Diganta Saha


2005

pdf
A Semantics-based English-Bengali EBMT System for Translating News Headlines
Diganta Saha | Sivaji Bandyopadhyay
Workshop on example-based machine translation

The paper reports an Example based Machine Translation System for translating News Headlines from English to Bengali. The input headline is initially searched in the Direct Example Base. If it cannot be found, the input headline is tagged and the tagged headline is searched in the Generalized Tagged Example Base. If a match is obtained, the tagged headline in Bengali is retrieved from the example base, the output Bengali headline is generated after retrieving the Bengali equivalents of the English words from appropriate dictionaries and then applying relevant synthesis rules for generating the Bengali surface level words. If some named entities and acronyms are not present in the dictionary, transliteration scheme is applied for obtaining the Bengali equivalent.
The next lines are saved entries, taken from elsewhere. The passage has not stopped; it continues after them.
-- ==== Sys2Proof/Machine/State.lean ====
section
/-! DEFINITION. The state of the module as plain data: the register store, memory, and the state the spec gives the
units beside their registers, with the machine after reset. -/

namespace Sys2Proof.Machine

/-- Why a step stops: nothing. Every command has an effect the spec gives, so no meaning of this model faults (safe). -/
inductive Fault
deriving DecidableEq, Repr

/-- Why a command has no meaning. `notModelled` is raised by an arm of `exec` that is not written yet (safe). -/
inductive Refusal where
  | notModelled (mnemonic : String)
deriving DecidableEq, Repr

/-- One active hardware loop (R196): first and last instruction of its body and the runs left, this one included. -/
structure LoopEnt where
  first : Nat
  last : Nat
  left : Nat
deriving DecidableEq, Repr

/-- A pass descriptor as the array block copies it at issue (R83, R106). -/
structure PassDesc where
  xline : Nat
  xstride : Nat
  xkeep : Bool
  xk : Nat
  xt : Nat
  xsline : Nat
  wline : Nat
  wsrc : Bool
  wstride : Nat
  wsline : Nat
  oline : Nat
  nch : Nat
  mode : Nat
  pred : Nat
  oop : Nat
  fmtp : Nat
  heritage : Bool
  tscale : Nat
deriving DecidableEq, Repr

/-- An activation tile as the load reads it (R72, R85, R118): for each reduction row the element codes of its tokens
(hi parts of a pair in `hi`, lo parts in `lo`) and the scale codes of the same elements (0x7F without scales). -/
structure Tile where
  fmtp : Nat := 0
  hi : List (List Nat) := []
  lo : List (List Nat) := []
  scale : List (List Nat) := []
deriving DecidableEq, Repr

/-- The stages of a pass (R85). -/
inductive PassStage where
  | waiting | loading | loaded | streaming | draining
deriving DecidableEq, Repr

/-- A pass in the array block (R85, R89): its copied descriptor, stage, the row groups entered in the sub-pass in
progress (0-2 for a BF16 pair), its flags (R102), its PASSNO (R158), whether a pair's low tile is still to load (R89)
and the results of a sampled group so far (R159); and the weight port's buffer of row groups read ahead, weight row and scale bytes
of each channel (R231). -/
structure Pass where
  id : Nat
  desc : PassDesc
  passNo : Nat
  stage : PassStage
  sub : Nat
  group : Nat
  ovf : Bool := false
  nan : Bool := false
  sat : Bool := false
  ue : Bool := false
  loTodo : Bool := false
  srow : List Byte := []
  ahead : List (List (List Byte × List Byte)) := []
  samp : List (List Nat) := []
deriving DecidableEq, Repr

/-- A captured sample awaiting its recompute (R159): the pass, channel group, token half, the exact tile columns and
weight rows as values, and the captured results. -/
structure Capture where
  passNo : Nat
  chan : Nat
  tok : Nat
  tile : List (List Val)
  rows : List (List Val)
  results : List (List Nat)
  isInt : Bool
deriving DecidableEq, Repr

/-- Who holds a scoreboard entry (R192, R92). -/
inductive SbOwner where
  | passX (id : Nat) | passW (id : Nat) | passO (id : Nat)
  | streamSrc (i : Nat) | streamDst (i : Nat) | streamIdx (i : Nat)
  | ringSend (handle rseq : Nat)
deriving DecidableEq, Repr

/-- One entry of the range scoreboard (R239). -/
structure SbEnt where
  first : Nat
  last : Nat
  write : Bool
  owner : SbOwner
deriving DecidableEq, Repr

/-- One 16-byte queue entry with its phase tag (R170, R191, R346); for a ring, a descriptor (R349). -/
structure QEnt where
  w0 : Nat
  w1 : Nat
  w2 : Nat
  w3 : Nat
  pseq : Nat
deriving DecidableEq, Repr

/-- One record of a ring in its region, oldest first (R348, R353): first line, lines, pad or record, popped,
released, phase tag, and whether its descriptor has been pushed. -/
structure RingRec where
  line : Nat
  lines : Nat
  pad : Bool
  popped : Bool
  released : Bool
  pseq : Nat
  rseq : Nat
deriving DecidableEq, Repr

/-- One message held at the commit gate of a queue manager (R212, R334, R625). -/
structure GateEnt where
  handle : Nat
  phase : Nat
  ring : Bool
  ent : QEnt
  line : Nat
  lines : Nat
  len : Nat
  rseq : Nat
  base : Nat
  padLine : Nat
  padLines : Nat
  sbId : Nat
deriving DecidableEq, Repr

/-- A write into stack memory held at a core's commit gate (R169, R199). -/
structure HeldWrite where
  mga : Nat
  value : Nat
  phase : Nat
deriving DecidableEq, Repr

/-- Credit waiting to return on one channel of a receiver (R345). -/
structure CredWait where
  entries : Nat
  lines : Nat
deriving DecidableEq, Repr

/-- An outstanding request of a core on the normal channel (R199, R311, R318). -/
structure NetReq where
  tag : Nat
  mga : Nat
  dest : Nat
  read : Bool
  fill : Bool
deriving DecidableEq, Repr

/-- The dynamic arbiter's memory of one requester at one bank (R235): losses and back-off in progress. -/
structure ArbReq where
  losses : Nat
  backoff : Bool
deriving DecidableEq, Repr

/-- What a core's read of its queue or a handle operation waits for (R339, R341). -/
inductive HandleWait where
  | create (handle q entries dest : Nat)
  | destroy (handle q dest : Nat)
  | busyDestroy (q dest : Nat)
deriving DecidableEq, Repr

/-- What a core waits for at a barrier group (R213, R324): BAR's own round, a BARA held because it arrived already,
BARW, a phase-starting arrival, a phase-ending arrival, and after the last phase of a step the release of the next one. -/
inductive BarKind where
  | bar | bara | barw | phstart | phend | boundary
deriving DecidableEq, Repr
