-- ==== Sys2Proof/Machine/Operands.lean ====
section
/-! DEFINITION. Operand forms of the core instruction set (R187, R188), reads of operand ports (R191), register reads
and writes, the issue of one instruction and how its effect is committed (R190, R195, R196, R216, R628). -/

namespace Sys2Proof.Machine

/-- What an operand field of an instruction names (R187): nothing, a scalar register, a scalar register or a q port
as a source, an address register, a Marver register. -/
inductive OpKind where
  | none | s | sq | a | v
deriving DecidableEq, Repr

/-- The operand form of an instruction: the kinds of D, A and B and the FN and IMM bits it uses. -/
structure Form where
  d : OpKind := .none
  a : OpKind := .none
  b : OpKind := .none
  fn : Nat := 0
  imm : Nat := 0
deriving DecidableEq, Repr

/-- All 32 bits of IMM. -/
def immAll : Nat := 0xFFFFFFFF

/-- True when an operand code is one its kind names; an unused field must be 0 (R187, R188). -/
def codeOk (k : OpKind) (code : Nat) : Bool :=
  match k with
  | .none => code == 0
  | .s => decide (code < 0x20)
  | .sq => decide (code < 0x20 ∨ (0x30 ≤ code ∧ code < 0x38))
  | .a => decide (0x20 ≤ code ∧ code < 0x30)
  | .v => decide (code < 0x20)

/-- True when an instruction carries only operand codes its form names and its unused bits are 0 (R188). -/
def formOk (f : Form) (w : IFields) : Bool :=
  codeOk f.d w.d.toNat && codeOk f.a w.a.toNat && codeOk f.b w.b.toNat
    && w.fn.toNat &&& f.fn == w.fn.toNat && w.imm.toNat &&& f.imm == w.imm.toNat

/-- The instruction word of an opcode and its fields (R187). -/
def encodeI (opc : Nat) (w : IFields) : Nat :=
  opc * 2 ^ 56 + w.d.toNat * 2 ^ 50 + w.a.toNat * 2 ^ 44 + w.b.toNat * 2 ^ 38 + w.fn.toNat * 2 ^ 32 + w.imm.toNat

/-! ## Registers of a core -/

/-- A scalar register; s0 reads 0 (R184). -/
def rdS (s : State) (c : CoreId) (n : Nat) : Word :=
  if n = 0 then 0 else BitVec.ofNat 32 (s.rd Reg.CS_SREG_VALUE (coreU c) n)

/-- Writes a scalar register; a write of s0 is discarded (R184). -/
def wrS (s : State) (c : CoreId) (n : Nat) (v : Word) : State :=
  if n = 0 then s else s.wr Reg.CS_SREG_VALUE (coreU c) v.toNat n

/-- An address register, 64 bits (R184, R197). -/
def rdA (s : State) (c : CoreId) (n : Nat) : Nat := s.rd64 Reg.CS_AREG_LO Reg.CS_AREG_HI (coreU c) n

/-- Writes an address register. -/
def wrA (s : State) (c : CoreId) (n v : Nat) : State := s.wr64 Reg.CS_AREG_LO Reg.CS_AREG_HI (coreU c) v n

/-- The fields of an address descriptor (R197). -/
def aBase (v : Nat) : Nat := bits v 0 25
def aLen (v : Nat) : Nat := bits v 25 25
def aInc (v : Nat) : Int := sgn 14 (bits v 50 14)

/-- A descriptor with a new BASE; BASE arithmetic wraps modulo 2^25 (R197). -/
def aWithBase (v : Nat) (b : Int) : Nat := setBits v 0 25 (unsgn 25 b)

/-- AINC: BASE advanced by 64 x INC (R197). -/
def aIncrement (v : Nat) : Nat := aWithBase v (aBase v + 64 * aInc v)

/-- A Marver register. -/
def rdV (s : State) (c : CoreId) (n : Nat) : VReg := smGet 0 (s.cx c).vregs n

/-- Writes a Marver register. -/
def wrV (s : State) (c : CoreId) (n : Nat) (v : VReg) : State :=
  let x := s.cx c
  s.setCx c { x with vregs := smSet 0 x.vregs n v }

/-- Sets the loop stack and its depth in CS_STAT (R220). -/
def setLoops (s : State) (c : CoreId) (l : List LoopEnt) : State :=
  (s.setCx c { s.cx c with loops := l }).wr Reg.CS_STAT_LDEPTH (coreU c) l.length

/-- Sets the scoreboard (R239). -/
def setSb (s : State) (c : CoreId) (l : List SbEnt) : State := s.setCx c { s.cx c with sb := l }

/-- Releases the scoreboard entries whose owner satisfies a test (R241). -/
def releaseSb (s : State) (c : CoreId) (p : SbOwner → Bool) : State :=
  setSb s c ((s.cx c).sb.filter fun e => !p e.owner)

/-! ## The queue behind an operand port -/

/-- The handle of a queue of a core with its present generation (R336). -/
def handleOf (s : State) (c : CoreId) (q : Nat) : Nat :=
  c.die.val * 2 ^ 30 + c.lc.val * 2 ^ 24 + q * 2 ^ 16 + s.rd Reg.CQ_Q_GEN (coreU c) q

/-- The core and index a handle names (R336). -/
def handleCore (h : Nat) : CoreId := ⟨Fin.ofNat 4 (bits h 30 2), Fin.ofNat 64 (bits h 24 6)⟩
def handleIdx (h : Nat) : Nat := bits h 16 8
def handleGen (h : Nat) : Nat := bits h 0 16

/-- Entries of a depth code (R338). -/
def depthOf (code : Nat) : Nat := 8 * 2 ^ (code % 4)

/-- Sends the credit waiting on a channel as one QCREDIT packet (R345). -/
def sendCredit (s : State) (c : CoreId) (q : Nat) : State :=
  let x := s.cx c
  let w := smGet ⟨0, 0⟩ x.cred q
  if w.entries = 0 ∧ w.lines = 0 then s
  else
    let s1 := s.setCx c { x with cred := smSet ⟨0, 0⟩ x.cred q ⟨0, 0⟩ }
    match nodeOfNum (s.rd Reg.CQ_Q_SENDER (coreU c) q) with
    | some n => s1.send (.core c) n (.qcredit (handleOf s c q) w.entries w.lines)
    | none => s1

/-- Adds returned credit to a channel; a packet leaves when 4 entry credits or any line credits are pending (R345). -/
def addCredit (s : State) (c : CoreId) (q e l : Nat) : State :=
  let x := s.cx c
  let w := smGet ⟨0, 0⟩ x.cred q
  let w' : CredWait := ⟨w.entries + e, w.lines + l⟩
  let s1 := s.setCx c { x with cred := smSet ⟨0, 0⟩ x.cred q w' }
  if w'.entries ≥ 4 ∨ w'.lines > 0 then sendCredit s1 c q else s1

/-- Marks the oldest record of a ring that is neither a pad nor popped as popped. -/
def markPopped : List RingRec → List RingRec
  | [] => []
  | r :: t => if r.pad || r.popped then r :: markPopped t else { r with popped := true } :: t

/-- The records popped and not yet released, as CQ_Q.POPPED shows them (R365). -/
def poppedOf (l : List RingRec) : Nat := min 255 (l.filter fun r => r.popped && !r.released && !r.pad).length

/-- Pops the head entry of a queue (R191, R345, R353): its credit returns, and a ring's record counts as popped. -/
def popHead (s : State) (c : CoreId) (q : Nat) : State :=
  let u := coreU c
  let x := s.cx c
  let l := smGet [] x.entries q
  let rs := markPopped (smGet [] x.rings q)
  let s1 := s.setCx c { x with entries := smSet [] x.entries q l.tail, rings := smSet [] x.rings q rs }
  let s2 := (s1.wr Reg.CQ_Q_COUNT u l.tail.length q).wr Reg.CQ_Q_WORD u 0 q
  let s3 := if s.rd Reg.CQ_Q_STATE u q = 2 then s2.wr Reg.CQ_Q_POPPED u (poppedOf rs) q else s2
  addCredit s3 c q 1 0

/-- Word `n` of a queue entry. -/
def QEnt.word (e : QEnt) (n : Nat) : Nat :=
  match n with
  | 0 => e.w0 | 1 => e.w1 | 2 => e.w2 | _ => e.w3

/-! ## Reading scalar sources -/

/-- What reading a source operand gives. -/
inductive SrcRes where
  | val (v : Word) (s : State)
  | illegal
  | waitQ (port : Nat)
deriving DecidableEq, Repr

/-- Reads operand port `p`: one word of the entry at the head of its queue, which pops with word 3; a port that is
not bound is ILLEGAL, an empty queue makes the read wait (R191). -/
def readPort (s : State) (c : CoreId) (p : Nat) : SrcRes :=
  let x := s.cx c
  match smGet 0 x.qbind p with
  | 0 => .illegal
  | q + 1 =>
    match smGet [] x.entries q with
    | [] => .waitQ p
    | e :: _ =>
      let k := s.rd Reg.CQ_Q_WORD (coreU c) q
      .val (BitVec.ofNat 32 (e.word k))
        (if k = 3 then popHead s c q else s.wr Reg.CQ_Q_WORD (coreU c) (k + 1) q)

/-- Reads a scalar source operand code. -/
def readSrc (s : State) (c : CoreId) (code : Nat) : SrcRes :=
  if code < 0x20 then .val (rdS s c code) s else readPort s c (code - 0x30)

/-! ## The effect of an instruction -/

/-- What one instruction does: it completes and the PC advances; it completes and control goes to a target; it traps
with nothing done; it waits, with the change this makes to the state at issue (no q port word is consumed by an
instruction that is to be issued again); or issue holds and nothing happens yet. -/
inductive Eff where
  | done (s : State)
  | jump (s : State) (target : Int)
  | trap (code info : Nat)
  | wait (f : State → State)
  | held

/-- Goes on with a scalar source, or traps or waits as reading it states. -/
def withSrc (c : CoreId) (code : BitVec 6) (s : State) (k : Word → State → Eff) : Eff :=
  match readSrc s c code.toNat with
  | .val v t => k v t
  | .illegal => .trap trIllegal 0
  | .waitQ p => .wait fun s0 => (s0.setCst c stWaitQ).wr Reg.CS_STAT_QPORT (coreU c) p

/-- Goes on with two scalar sources, A first (R191). -/
def withSrc2 (c : CoreId) (w : IFields) (s : State) (k : Word → Word → State → Eff) : Eff :=
  withSrc c w.a s fun x s1 => withSrc c w.b s1 fun y s2 => k x y s2

/-- Completes with a scalar result in sD. -/
def doneS (c : CoreId) (w : IFields) (v : Word) (s : State) : Eff := .done (wrS s c w.d.toNat v)

/-- The instruction after one at `pc` that completes, and the loop stack then (R196): at the end of the innermost
body with runs left, control returns to its first instruction; with none left, the loop ends. -/
def nextPc (pc : Nat) : List LoopEnt → Nat × List LoopEnt
  | [] => (pc + 1, [])
  | l :: r =>
    if pc = l.last then
      if l.left > 1 then (l.first, { l with left := l.left - 1 } :: r) else nextPc pc r
    else (pc + 1, l :: r)

/-- Moves past a completed instruction; running on from instruction 8,191 raises IFETCH, with the instruction
complete (R628). -/
def advance (s : State) (c : CoreId) : State :=
  let n := nextPc (s.pc c) (s.cx c).loops
  if n.1 ≥ 8192 then takeTrap (setLoops (s.setCx c { s.cx c with ranOff := true }) c n.2) c trIfetch 8192
  else (setLoops s c n.2).wr Reg.CS_PC_PC (coreU c) n.1

/-- The loops a jump to `t` leaves active (R196). -/
def loopsAfterJump (t : Nat) (l : List LoopEnt) : List LoopEnt :=
  l.dropWhile fun e => !(decide (e.first ≤ t) && decide (t ≤ e.last))

/-- No range holds the issue of a core any more (R267). -/
def unhold (s : State) (c : CoreId) : State := s.setCx c { s.cx c with sbHeld := none }

/-- Commits an instruction's effect; `s0` is the state at issue, which a trap restores (R216). One that is held at issue for
another reason than R220 names leaves the sequencer in RUN. -/
def commitEff (s0 : State) (c : CoreId) (e : Eff) : State :=
  match e with
  | .done s => advance ((unhold s c).setCst c stRun) c
  | .jump s t =>
    if t < 0 ∨ t ≥ 8192 then takeTrap s0 c trIfetch (unsgn 32 t)
    else (setLoops ((unhold s c).setCst c stRun) c (loopsAfterJump t.toNat (s.cx c).loops)).wr Reg.CS_PC_PC (coreU c) t.toNat
  | .trap code info => takeTrap s0 c code info
  | .wait f => f s0
  | .held => s0.setCst c stRun

/-- True when nothing the sequencer waits for is outstanding: no RLW reply (R199), no answer to a channel's creation
or destruction (R339, R341). -/
def notHeld (x : CoreX) : Bool := x.handleWait.isNone && !(x.reqs.any fun q => q.read)

/-- True when a core can issue: it runs, or waits for a queue word, a credit or a condition that may have come; not while
it waits at a barrier (R220), nor without its ACLK. -/
def canIssue (s : State) (c : CoreId) : Bool :=
  coreLive s c && aclkRuns s c && notHeld (s.cx c) && decide (s.cst c ≤ stWaitSync) && (s.cx c).barWait.isNone

/-- True when a core that can issue holds this instruction at its PC, on a die that runs (R186, R220). -/
def atInstr (s : State) (c : CoreId) (opc : Nat) (w : IFields) : Bool :=
  canIssue s c && imemWord s c (s.pc c) == encodeI opc w

/-- Issues one instruction: the operand checks of R188 first, then its effect. A core that does not stand at this
instruction is left as it is. -/
def issue (opc : Nat) (f : Form) (c : CoreId) (w : IFields) (s : State) (body : State → Eff) : State :=
  if atInstr s c opc w then
    if formOk f w then commitEff s c (body s) else takeTrap s c trIllegal 0
  else s

/-- The fields of an instruction word (R187). -/
def fieldsOf (w : Nat) : IFields :=
  ⟨BitVec.ofNat 6 (bits w 50 6), BitVec.ofNat 6 (bits w 44 6), BitVec.ofNat 6 (bits w 38 6),
   BitVec.ofNat 6 (bits w 32 6), BitVec.ofNat 32 (bits w 0 32)⟩

/-- The operand forms used by many instructions. -/
def formRRR : Form := { d := .s, a := .sq, b := .sq }
def formRRI : Form := { d := .s, a := .sq, imm := immAll }
def formBr : Form := { a := .sq, b := .sq, imm := immAll }

end Sys2Proof.Machine
end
If a match is not found, the tagged input headline is analysed to identify the constituent phrase(s). The target translation is generated using English-Bengali phrasal example base, appropriate dictionaries and a set of heuristics for Bengali phrase reordering. If the headline still cannot be translated using example base strategy, a heuristic translation strategy will be applied. Any new input tagged headline along with its translation by the user will be inserted in the tagged Example base after generalization.